- _Brief_: Within the entries that follow, show each line where the word "hostSet" occurs.

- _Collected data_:
▼

-- ==== Sys2Proof/Laws/State.lean ====
section
/-!
SUPPORT. What each update of the state leaves: one lemma per field, true by rfl, and what raising an event leaves.
-/
namespace Sys2Proof.Machine

variable (m : Mod) (k v : Nat)

/-! ### Derived writes of an entry -/

@[simp] theorem putQ_eq (x : Int) : m.putQ k x = m.put k (Raw.ofInt 32 (sat29 x)) := rfl
@[simp] theorem putS_eq (x : Int) : m.putS k x = m.put k (Raw.ofInt 32 (clampI (-2147483648) 2147483647 x)) := rfl
@[simp] theorem putS16_eq (x : Int) : m.putS16 k x = m.put k (Raw.ofInt 16 (clampI (-32768) 32767 x)) := rfl
@[simp] theorem putF_eq (x : Rat) : m.putF k x = m.put k (f32Raw x) := rfl
@[simp] theorem bump_eq : m.bump k = m.put k ((m.get k + 1) % 4294967296) := rfl
@[simp] theorem putBit_eq (i : Nat) (b : Bool) : m.putBit k i b = m.put k (setBit (m.get k) i b) := rfl
@[simp] theorem raise_eq (ev sev fault arg : Nat) : m.raise ev sev fault arg = m.raiseAt m.t32 ev sev fault arg := rfl
@[simp] theorem inform_eq (ev arg : Nat) : m.inform ev arg = m.raiseAt m.t32 ev sevInfo 0 arg := rfl

/-! ### A value put in force -/

@[simp] theorem put_clk : (m.put k v).clk = m.clk := rfl
@[simp] theorem put_sto : (m.put k v).sto = m.sto := rfl
@[simp] theorem put_gens : (m.put k v).gens = m.gens := rfl
@[simp] theorem put_link : (m.put k v).link = m.link := rfl
@[simp] theorem put_mbx : (m.put k v).mbx = m.mbx := rfl
@[simp] theorem put_sess : (m.put k v).sess = m.sess := rfl
@[simp] theorem put_hostQ : (m.put k v).hostQ = m.hostQ := rfl
@[simp] theorem put_qseq : (m.put k v).qseq = m.qseq := rfl
@[simp] theorem put_streams : (m.put k v).streams = m.streams := rfl
@[simp] theorem put_staged : (m.put k v).staged = m.staged := rfl
@[simp] theorem put_acts : (m.put k v).acts = m.acts := rfl
@[simp] theorem put_sched : (m.put k v).sched = m.sched := rfl
@[simp] theorem put_order : (m.put k v).order = m.order := rfl
@[simp] theorem put_free : (m.put k v).free = m.free := rfl
@[simp] theorem put_seenEv : (m.put k v).seenEv = m.seenEv := rfl
@[simp] theorem put_grp : (m.put k v).grp = m.grp := rfl
@[simp] theorem put_pairs : (m.put k v).pairs = m.pairs := rfl
@[simp] theorem put_idle : (m.put k v).idle = m.idle := rfl
@[simp] theorem put_prot : (m.put k v).prot = m.prot := rfl
@[simp] theorem put_sdc : (m.put k v).sdc = m.sdc := rfl
@[simp] theorem put_sec : (m.put k v).sec = m.sec := rfl
@[simp] theorem put_dc : (m.put k v).dc = m.dc := rfl
@[simp] theorem put_fld : (m.put k v).fld = m.fld := rfl
@[simp] theorem put_fgrp : (m.put k v).fgrp = m.fgrp := rfl
@[simp] theorem put_rime : (m.put k v).rime = m.rime := rfl
@[simp] theorem put_lanes : (m.put k v).lanes = m.lanes := rfl
@[simp] theorem put_arb : (m.put k v).arb = m.arb := rfl
@[simp] theorem put_eng : (m.put k v).eng = m.eng := rfl
@[simp] theorem put_saved : (m.put k v).saved = m.saved := rfl
@[simp] theorem put_trace : (m.put k v).trace = m.trace := rfl
@[simp] theorem put_inj : (m.put k v).inj = m.inj := rfl
@[simp] theorem put_hostSet : (m.put k v).hostSet = m.hostSet := rfl
@[simp] theorem put_lost : (m.put k v).lost = m.lost := rfl
@[simp] theorem put_meas : (m.put k v).meas = m.meas := rfl
@[simp] theorem put_time : (m.put k v).time = m.time := rfl
@[simp] theorem put_net : (m.put k v).net = m.net := rfl
@[simp] theorem put_secu : (m.put k v).secu = m.secu := rfl
@[simp] theorem put_therm : (m.put k v).therm = m.therm := rfl
@[simp] theorem put_cd : (m.put k v).cd = m.cd := rfl
@[simp] theorem put_hk : (m.put k v).hk = m.hk := rfl
@[simp] theorem put_age : (m.put k v).age = m.age := rfl
@[simp] theorem put_power : (m.put k v).power = m.power := rfl

/-! ### A value kept -/

@[simp] theorem keep_clk : (m.keep k v).clk = m.clk := rfl
@[simp] theorem keep_link : (m.keep k v).link = m.link := rfl
@[simp] theorem keep_mbx : (m.keep k v).mbx = m.mbx := rfl
@[simp] theorem keep_sess : (m.keep k v).sess = m.sess := rfl
@[simp] theorem keep_hostQ : (m.keep k v).hostQ = m.hostQ := rfl
@[simp] theorem keep_qseq : (m.keep k v).qseq = m.qseq := rfl
@[simp] theorem keep_streams : (m.keep k v).streams = m.streams := rfl
@[simp] theorem keep_staged : (m.keep k v).staged = m.staged := rfl
@[simp] theorem keep_acts : (m.keep k v).acts = m.acts := rfl
@[simp] theorem keep_sched : (m.keep k v).sched = m.sched := rfl
@[simp] theorem keep_order : (m.keep k v).order = m.order := rfl
@[simp] theorem keep_free : (m.keep k v).free = m.free := rfl
@[simp] theorem keep_seenEv : (m.keep k v).seenEv = m.seenEv := rfl
@[simp] theorem keep_grp : (m.keep k v).grp = m.grp := rfl
@[simp] theorem keep_pairs : (m.keep k v).pairs = m.pairs := rfl
@[simp] theorem keep_idle : (m.keep k v).idle = m.idle := rfl
@[simp] theorem keep_prot : (m.keep k v).prot = m.prot := rfl
@[simp] theorem keep_sdc : (m.keep k v).sdc = m.sdc := rfl
@[simp] theorem keep_sec : (m.keep k v).sec = m.sec := rfl
@[simp] theorem keep_dc : (m.keep k v).dc = m.dc := rfl
@[simp] theorem keep_fld : (m.keep k v).fld = m.fld := rfl
@[simp] theorem keep_fgrp : (m.keep k v).fgrp = m.fgrp := rfl
@[simp] theorem keep_rime : (m.keep k v).rime = m.rime := rfl
@[simp] theorem keep_lanes : (m.keep k v).lanes = m.lanes := rfl
@[simp] theorem keep_arb : (m.keep k v).arb = m.arb := rfl
@[simp] theorem keep_eng : (m.keep k v).eng = m.eng := rfl
@[simp] theorem keep_saved : (m.keep k v).saved = m.saved := rfl
@[simp] theorem keep_trace : (m.keep k v).trace = m.trace := rfl
@[simp] theorem keep_inj : (m.keep k v).inj = m.inj := rfl
@[simp] theorem keep_hostSet : (m.keep k v).hostSet = m.hostSet := rfl
@[simp] theorem keep_lost : (m.keep k v).lost = m.lost := rfl
@[simp] theorem keep_meas : (m.keep k v).meas = m.meas := rfl
@[simp] theorem keep_time : (m.keep k v).time = m.time := rfl
@[simp] theorem keep_net : (m.keep k v).net = m.net := rfl
@[simp] theorem keep_secu : (m.keep k v).secu = m.secu := rfl
@[simp] theorem keep_therm : (m.keep k v).therm = m.therm := rfl
@[simp] theorem keep_cd : (m.keep k v).cd = m.cd := rfl
@[simp] theorem keep_hk : (m.keep k v).hk = m.hk := rfl
@[simp] theorem keep_age : (m.keep k v).age = m.age := rfl
@[simp] theorem keep_power : (m.keep k v).power = m.power := rfl

/-! ### An instant reached -/

@[simp] theorem reach_obj : (m.reach k).obj = m.obj := rfl
@[simp] theorem reach_sto : (m.reach k).sto = m.sto := rfl
@[simp] theorem reach_gens : (m.reach k).gens = m.gens := rfl
@[simp] theorem reach_link : (m.reach k).link = m.link := rfl
@[simp] theorem reach_mbx : (m.reach k).mbx = m.mbx := rfl
@[simp] theorem reach_sess : (m.reach k).sess = m.sess := rfl
@[simp] theorem reach_hostQ : (m.reach k).hostQ = m.hostQ := rfl
@[simp] theorem reach_qseq : (m.reach k).qseq = m.qseq := rfl
@[simp] theorem reach_streams : (m.reach k).streams = m.streams := rfl
@[simp] theorem reach_staged : (m.reach k).staged = m.staged := rfl
@[simp] theorem reach_acts : (m.reach k).acts = m.acts := rfl
@[simp] theorem reach_sched : (m.reach k).sched = m.sched := rfl
@[simp] theorem reach_order : (m.reach k).order = m.order := rfl
@[simp] theorem reach_free : (m.reach k).free = m.free := rfl
@[simp] theorem reach_seenEv : (m.reach k).seenEv = m.seenEv := rfl
@[simp] theorem reach_grp : (m.reach k).grp = m.grp := rfl
@[simp] theorem reach_pairs : (m.reach k).pairs = m.pairs := rfl
@[simp] theorem reach_idle : (m.reach k).idle = m.idle := rfl
@[simp] theorem reach_prot : (m.reach k).prot = m.prot := rfl
@[simp] theorem reach_sdc : (m.reach k).sdc = m.sdc := rfl
@[simp] theorem reach_sec : (m.reach k).sec = m.sec := rfl
@[simp] theorem reach_dc : (m.reach k).dc = m.dc := rfl
@[simp] theorem reach_fld : (m.reach k).fld = m.fld := rfl
@[simp] theorem reach_fgrp : (m.reach k).fgrp = m.fgrp := rfl
@[simp] theorem reach_rime : (m.reach k).rime = m.rime := rfl
@[simp] theorem reach_lanes : (m.reach k).lanes = m.lanes := rfl
@[simp] theorem reach_arb : (m.reach k).arb = m.arb := rfl
@[simp] theorem reach_eng : (m.reach k).eng = m.eng := rfl
@[simp] theorem reach_saved : (m.reach k).saved = m.saved := rfl
@[simp] theorem reach_trace : (m.reach k).trace = m.trace := rfl
@[simp] theorem reach_inj : (m.reach k).inj = m.inj := rfl
@[simp] theorem reach_hostSet : (m.reach k).hostSet = m.hostSet := rfl
@[simp] theorem reach_lost : (m.reach k).lost = m.lost := rfl
@[simp] theorem reach_meas : (m.reach k).meas = m.meas := rfl
@[simp] theorem reach_time : (m.reach k).time = m.time := rfl
@[simp] theorem reach_net : (m.reach k).net = m.net := rfl
@[simp] theorem reach_secu : (m.reach k).secu = m.secu := rfl
@[simp] theorem reach_therm : (m.reach k).therm = m.therm := rfl
@[simp] theorem reach_cd : (m.reach k).cd = m.cd := rfl
@[simp] theorem reach_hk : (m.reach k).hk = m.hk := rfl
@[simp] theorem reach_age : (m.reach k).age = m.age := rfl
@[simp] theorem reach_power : (m.reach k).power = m.power := rfl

▲

- _Result_:
@[simp] theorem put_hostSet : (m.put k v).hostSet = m.hostSet := rfl
@[simp] theorem keep_hostSet : (m.keep k v).hostSet = m.hostSet := rfl
@[simp] theorem reach_hostSet : (m.reach k).hostSet = m.hostSet := rfl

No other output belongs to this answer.